Makes LAN to Inner Cluster Communication Possible
NodePort services open a consistent port on every node in the cluster and map traffic that comes in on that port to a service inside the cluster. (Kubeproxy is what’s responsible for redirecting traffic coming in on the Node Port to the service.) NodePort service is somewhat misnamed, NodesPort service would have been a better name as when this service is created a port is, by default, randomly chosen from the range 30000-32767, and every node in the cluster starts listening on that port. If you deployed an rabbitmq pod on your cluster, it’s Management Web GUI/Web API would be available to pods over <servicename>.<namespace>:15672. A management laptop on the same LAN could access the management web GUI via <NodeIP>:<randomly generated port>, which works but isn’t very convenient. Even if you updated LAN DNS to map rabbitmq.lan to the IP of every node, you’d still have to use a randomly generated port, e.g., http://rabbitmq.lan:<random port>
(Note NodePorts will be randomly chosen within the NodePort range by default, but if you want consistency/predictability it is possible to explicitly assign a Node Port to be used in the service yaml.

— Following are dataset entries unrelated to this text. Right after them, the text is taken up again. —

-- ==== Sys2Proof/Machine/TimingGuard.lean ====
section
/-! DEFINITION. The TimingGuard: interrupt-masked critical section and settle delay (44_timing_guard.md R170 to R176). -/

namespace Sys2Proof.Machine

/-- `GUARD_BEGIN()` (44_timing_guard.md R171): the mask request rises iff `MASK_EN`. -/
def guardBegin (s : State) : State :=
  if s.maskEn then { emit .irqMask s with irqMask := true } else s

/-- `GUARD_END()` (44_timing_guard.md R171): the mask request falls iff `MASK_EN`. -/
def guardEnd (s : State) : State :=
  if s.maskEn then { emit .irqRestore s with irqMask := false } else s

/-- The events of `GUARD_BEGIN` (44_timing_guard.md R171). -/
def maskEvents (maskEn : Bool) : List Event := if maskEn then [.irqMask] else []

/-- The events of `GUARD_END` (44_timing_guard.md R171). -/
def restoreEvents (maskEn : Bool) : List Event := if maskEn then [.irqRestore] else []

/-- The wait for `delay_done`; `BUSY` clears only after it (44_timing_guard.md R173). -/
def awaitDelay (s : State) : State :=
  match takeGrant s with
  | some s => clearBusy s
  | none => suspend .delayDone s

/-- `SETTLE()` (44_timing_guard.md R173): the request `Delay(SETTLE_US)`, then the wait for its end
(notes/assumptions/14.md). -/
def settle (s : State) : State := awaitDelay (emit (.delay s.settleUs) s)

end Sys2Proof.Machine
end

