-- ==== Sys2Proof/Certificates/Slice0/Obligations.lean ====
section
/-! DEFINITION. The statements about the block, one per rule or group of rules of spec/. Every statement about a state is
about every state, so about every chip count, every `FC` and every value of the model's own fields. -/

open Sys2Proof Sys2Proof.Machine Sys2Proof.Machine.Safety

/-! ### Encoding (30_encoding.md) -/

/-- Decoding the word of a command gives the command, with every operand (R67 to R69, R72). -/
def Obligations.DecodeOfEncodeIsIdentity : Prop :=
  ∀ i : Instr, decode (encode i) = .instr i

/-- An assembled word (a defined opcode, zero in every ignored bit) is the word of the command it decodes to, and every
encoded command is such a word (R69, R72). -/
def Obligations.AssembledWordIsItsEncoding : Prop :=
  (∀ c : CmdWord, wellFormedWord c = true → ∃ i, decode c = .instr i ∧ encode i = c) ∧
  (∀ i : Instr, wellFormedWord (encode i) = true ∧ opField (encode i) = i.opcode)

/-- Re-encoding what a word decodes to clears exactly the bits its opcode ignores, so ignored bits have no effect
(R68: a slot a command does not use is ignored). -/
def Obligations.IgnoredBitsHaveNoEffect : Prop :=
  (∀ (c : CmdWord) (i : Instr), decode c = .instr i → encode i = c &&& usedBits (opField c)) ∧
  (∀ c d : CmdWord, opField c = opField d → c &&& usedBits (opField c) = d &&& usedBits (opField d) → decode c = decode d)

/-- The command word's five fields, by value (R67). -/
def Obligations.CommandWordFields : Prop :=
  ∀ c : CmdWord,
    c.toNat = (opField c).toNat * 2 ^ 64 + (slotW c).toNat * 2 ^ 48 + (slotX c).toNat * 2 ^ 32
      + (slotY c).toNat * 2 ^ 16 + (slotZ c).toNat

/-- Words written out from the encodings of R69 decode to their commands. -/
def Obligations.SampleWordsDecode : Prop :=
  decode 0x010017123400000000 = .instr (.setch 23 0x1234) ∧
  decode 0x050000000A0014001E = .instr (.setbc 0 10 20 30) ∧
  decode 0x100098968000030000 = .instr (.cfgbulk 10000000 3 false) ∧
  decode 0x12000D000B00030001 = .instr (.cfgbb 13 11 3 true) ∧
  decode 0x140000000000000000 = .instr .write

/-- The reserved opcodes are `0x00`, `0x09 .. 0x0F`, `0x15 .. 0xFF`; a word with one is taken and does nothing (R70). -/
def Obligations.ReservedOpcodesDoNothing : Prop :=
  (∀ c : CmdWord, decode c = .reserved (opField c) ↔
    (opField c).toNat = 0x00 ∨ (0x09 ≤ (opField c).toNat ∧ (opField c).toNat ≤ 0x0F) ∨ 0x15 ≤ (opField c).toNat) ∧
  (∀ (s : State) (c : CmdWord) (rest : List CmdWord), chipsOk s.chips = true → s.busy = false → s.cmds = c :: rest →
    ((opField c).toNat = 0x00 ∨ (0x09 ≤ (opField c).toNat ∧ (opField c).toNat ≤ 0x0F) ∨ 0x15 ≤ (opField c).toNat) →
    step s = .next { s with cmds := rest })

/-! ### The step (10_state.md R26, 00_scope.md R7) -/

/-- The oldest offered word, where it decodes to a command, is what the step executes, after taking it from the port. -/
def Obligations.StepRunsTheDecodedCommand : Prop :=
  ∀ (s : State) (c : CmdWord) (rest : List CmdWord) (i : Instr),
    chipsOk s.chips = true → s.busy = false → s.cmds = c :: rest → decode c = .instr i → i.wellFormed = true →
    step s = exec i { s with cmds := rest }
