-- ==== Sys2Proof/Tests/Slice0.lean ====
section
/-! SUPPORT. Tests and witnesses. The expected values of the tests are the spec's own: the words, states and events of
95_test_vectors.md (sections 1 and 2, given before each group), never the model's answer. A witness theorem shows that
the hypotheses of a statement can be met together, at the ends of their ranges. -/

namespace Sys2Proof.Tests

open Sys2Proof Sys2Proof.Machine Sys2Proof.Machine.Safety

/-! ### Decoding: the words of 95_test_vectors.md 2.7, written out there from the encodings of 30_encoding.md R69 -/

theorem test_decode_setch : decode 0x010017123400000000 = .instr (.setch 23 0x1234) := by decide
theorem test_decode_getch : decode 0x020017000000000000 = .instr (.getch 23) := by decide
theorem test_decode_setrgb : decode 0x030000100020003000 = .instr (.setrgb 0 0x1000 0x2000 0x3000) := by decide
theorem test_decode_setrgball : decode 0x040000000100020003 = .instr (.setrgball 1 2 3) := by decide
theorem test_decode_setbc : decode 0x050001008500FF0000 = .instr (.setbc 1 0x85 0xFF 0) := by decide
theorem test_decode_setbcall : decode 0x060000000500060007 = .instr (.setbcall 5 6 7) := by decide
theorem test_decode_settmgrst : decode 0x070001000000000000 = .instr (.settmgrst 1) := by decide
theorem test_decode_reset : decode 0x080000000000000000 = .instr .reset := by decide
theorem test_decode_cfgbulk : decode 0x100098968000030000 = .instr (.cfgbulk 10000000 3 false) := by decide
theorem test_decode_cfgword : decode 0x11000F4240000A0001 = .instr (.cfgword 1000000 10 true) := by decide
theorem test_decode_cfgbb : decode 0x12000D000B00030001 = .instr (.cfgbb 13 11 3 true) := by decide
theorem test_decode_end : decode 0x130000000000000000 = .instr .endcfg := by decide
theorem test_decode_write : decode 0x140000000000000000 = .instr .write := by decide

/-- The two reserved words of 95_test_vectors.md 2.7, and the ends of the reserved ranges of 2.4. -/
theorem test_decode_reserved :
    decode 0x000000000000000000 = .reserved 0x00 ∧ decode 0xFFFFFFFFFFFFFFFFFF = .reserved 0xFF ∧
      decode 0x090000000000000000 = .reserved 0x09 ∧ decode 0x0F0000000000000000 = .reserved 0x0F ∧
      decode 0x150000000000000000 = .reserved 0x15 := by
  decide

/-- Slots a command does not use, and the bits `z[15:1]` of a mask flag, are ignored (30_encoding.md R68). -/
theorem test_decode_ignores_unused_slots :
    decode 0x020017FFFFFFFFFFFF = .instr (.getch 23) ∧ decode 0x08FFFFFFFFFFFFFFFF = .instr .reset ∧
      decode 0x11000F4240000AFFFE = .instr (.cfgword 1000000 10 false) := by
  decide

/-- The other way round: the same words from their commands (95_test_vectors.md 2.7). -/
theorem test_encode :
    encode (.setch 0 0xFFFF) = 0x010000FFFF00000000 ∧ encode (.setbc 0 10 20 30) = 0x050000000A0014001E ∧
      encode (.setrgball 1 2 3) = 0x040000000100020003 ∧ encode (.cfgword 1000000 10 true) = 0x11000F4240000A0001 ∧
      encode (.cfgbb 13 11 3 true) = 0x12000D000B00030001 := by
  decide

theorem test_decode_table_word :
    decodeTableWord 72 0x010017123400000000 = some (.setch 23 0x1234) ∧
      decodeTableWord 72 0x150000000000000000 = none := by
  decide

/-! ### Ill-formed words, one for each check of `wellFormedWord` (30_encoding.md R70, R72) -/

theorem test_wellFormedWord_accepts : wellFormedWord 0x11000F4240000A0001 = true := by decide
theorem test_wellFormedWord_refuses_reserved_opcode : wellFormedWord 0x000000000000000000 = false := by decide
theorem test_wellFormedWord_refuses_unused_slot : wellFormedWord 0x070001000100000000 = false := by decide
theorem test_wellFormedWord_refuses_high_mask_bits : wellFormedWord 0x11000F4240000A0003 = false := by decide

/-! ### Small states -/

/-- The next state, where there is one. -/
def nextOf : Host.Outcome State Fault Refusal → Option State
  | .next s => some s
  | .fault _ => none
  | .refused _ => none

/-- A block of one chip right after construction. -/
def one : State := State.construct 1 false

/-- A block of two chips right after construction. -/
def two : State := State.construct 2 false

/-- One chip with the frame buffer of 95_test_vectors.md 2.5. -/
def lit : State := { one with fb := List.replicate 12 0 ++ [0xC101, 0x9640] }

/-- A state configured with a strategy, a mask flag and a number of answers; `SETTLE_US = 10`. -/
def ready (m : Mode) (maskEn : Bool) (grants : Option Nat) (s : State) : State :=
  { s with xstate := .configured, mode := m, settleUs := 10, maskEn := maskEn, grants := grants }

/-- One word after another from offset 0 up. -/
def fbOf (o : Option State) : Option (List Word) := o.map State.fb

/-- The trace of the next state. -/
def outOf (o : Option State) : Option (List Event) := o.map State.out

/-! ### Channel operations (95_test_vectors.md 2.3, S3) -/

theorem test_setch_skips_the_control_word :
    fbOf (nextOf (exec (.setch 12 0x8000) two)) =
      some (List.replicate 14 0 ++ [0x8000] ++ List.replicate 13 0) := by decide
theorem test_setch_out_of_range : nextOf (exec (.setch 12 0xBEEF) one) = some one := by decide
theorem test_getch_reads_the_mapped_word :
    outOf (nextOf (exec (.getch 23) { two with fb := List.replicate 25 0 ++ [0x1234, 0, 0] })) = some [.rsp 0x1234] := by
  decide
theorem test_getch_out_of_range :
    outOf (nextOf (exec (.getch 65535) { two with fb := List.replicate 28 0x5555 })) = some [.rsp 0] := by decide
theorem test_setrgb_second_chip :
    fbOf (nextOf (exec (.setrgb 4 7 8 9) two)) =
      some (List.replicate 14 0 ++ [7, 8, 9] ++ List.replicate 11 0) := by decide
theorem test_setrgb_index_does_not_wrap : nextOf (exec (.setrgb 21846 7 8 9) one) = some one := by decide
theorem test_setrgball :
    fbOf (nextOf (exec (.setrgball 1 2 3) lit)) = some [1, 2, 3, 1, 2, 3, 1, 2, 3, 1, 2, 3, 0xC101, 0x9640] := by decide
theorem test_reset_keeps_fc :
    fbOf (nextOf (exec .reset { one with fc := 0x16, fb := List.replicate 14 0xAAAA })) =
      some (List.replicate 12 0 ++ [0xFFFF, 0x96DF]) := by decide
theorem test_reset_after_construction :
    fbOf (nextOf (exec .reset one)) = some (List.replicate 12 0 ++ [0xFFFF, 0x965F]) := by decide

/-! ### IndexMapper (95_test_vectors.md 2.1) -/

theorem test_map :
    mapChannel 1 11 = some 11 ∧ mapChannel 1 12 = none ∧ mapChannel 2 12 = some 14 ∧ mapChannel 2 23 = some 25 ∧
      mapChannel 3 35 = some 39 ∧ mapChannel 5461 65531 = some 76451 ∧ mapChannel 5461 65532 = none ∧
      mapChannel 4681 56174 = none := by
  decide

/-! ### CommandWordBuilder (95_test_vectors.md 2.2, S4, S7) -/

theorem test_compose :
    composeCtl 0x12 1 2 3 = 0x9640C101 ∧ composeCtl 0x16 10 20 30 = 0x96C78A0A ∧
      composeCtl 0x12 0x85 0xFF 0 = 0x96403F85 ∧ composeCtl 0x12 0xFFFF 0xFFFF 0xFFFF = 0x965FFFFF ∧
      composeCtl 0x16 0 0 0 = 0x96C00000 := by
  decide
theorem test_setbc_scenario :
    fbOf (nextOf (exec (.setbc 0 10 20 30) { one with fc := 0x16 })) =
      some (List.replicate 12 0 ++ [0x8A0A, 0x96C7]) := by decide
theorem test_setbc_truncates :
    fbOf (nextOf (exec (.setbc 0 128 255 0x17F) one)) = some (List.replicate 12 0 ++ [0xFF80, 0x965F]) := by decide
theorem test_setbcall :
    fbOf (nextOf (exec (.setbcall 1 2 3) two)) =
      some (List.replicate 12 0 ++ [0xC101, 0x9640] ++ List.replicate 12 0 ++ [0xC101, 0x9640]) := by decide
theorem test_settmgrst_any_nonzero_slot_is_true :
    (nextOf (exec (.settmgrst 0x8000) lit)).map (fun t => (t.fc, t.fb.drop 12)) = some (0x16, [0xFFFF, 0x96DF]) := by
  decide
theorem test_settmgrst_false :
    (nextOf (exec (.settmgrst 0) { lit with fc := 0x16 })).map (fun t => (t.fc, t.fb.drop 12)) =
      some (0x12, [0xFFFF, 0x965F]) := by
  decide

/-! ### The Transferer's state machine (95_test_vectors.md 2.4) -/

theorem test_cfgword_from_uninitialized :
    (nextOf (exec (.cfgword 1000000 10 true) one)).map (fun t => (t.xstate, t.mode, t.settleUs, t.maskEn, t.out)) =
      some (.configured, .hardwareWordwise, 10, true, [.perCfg 1000000]) := by decide
theorem test_cfgbulk_reconfigures :
    (nextOf (exec (.cfgbulk 1000000 10 false) (ready .hardwareWordwise true none one))).map
        (fun t => (t.xstate, t.mode, t.maskEn, t.spiHz, t.out)) =
      some (.configured, .hardwareBulk, false, 1000000, [.teardown .hardwareWordwise, .perCfg 1000000]) := by decide
theorem test_cfgbb_after_bulk :
    (nextOf (exec (.cfgbb 13 11 3 true) (ready .hardwareBulk false none one))).map
        (fun t => (t.mode, t.clkPin, t.dataPin, t.out)) =
      some (.softwareBitbang, 13, 11, [.teardown .hardwareBulk, .pinCfg 13 11, .clk false, .data false]) := by decide
theorem test_cfgbb_after_end :
    outOf (nextOf (exec (.cfgbb 13 11 3 false) { one with xstate := .ended })) =
      some [.pinCfg 13 11, .clk false, .data false] := by decide
theorem test_end_of_bitbang :
    (nextOf (exec .endcfg (ready .softwareBitbang true none one))).map (fun t => (t.xstate, t.mode, t.out)) =
      some (.ended, .softwareBitbang, [.teardown .softwareBitbang]) := by decide
theorem test_end_unconfigured : nextOf (exec .endcfg one) = some one := by decide
theorem test_write_unconfigured : nextOf (exec .write one) = some one := by decide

Also pods can listen directly on ports like 80 and 443, this is an advanced scenario that doesn’t use NodePort Service, and will be covered in the 3rd article.)
Make Internet to Inner Cluster communication possible, and can also make LAN to Inner Cluster communication easier.
When a user types in www.website1.com Internet DNS maps their request to 1.2.3.4 and http:// uses port 80, the highly available cloud load balancer on the top load balances traffic between each node, it remaps traffic that came in on port 80 to be directed to port 31111, a Node Port that’s consistent on every node. Any node that receives traffic on that Node Port knows to forward it to website1’s service using kube-proxy. A similar flow occurs for website2.
Recall that a Load Balancer Service builds on the functionality of a NodePort service, and a NodePort service builds on the functionality of a ClusterIP service.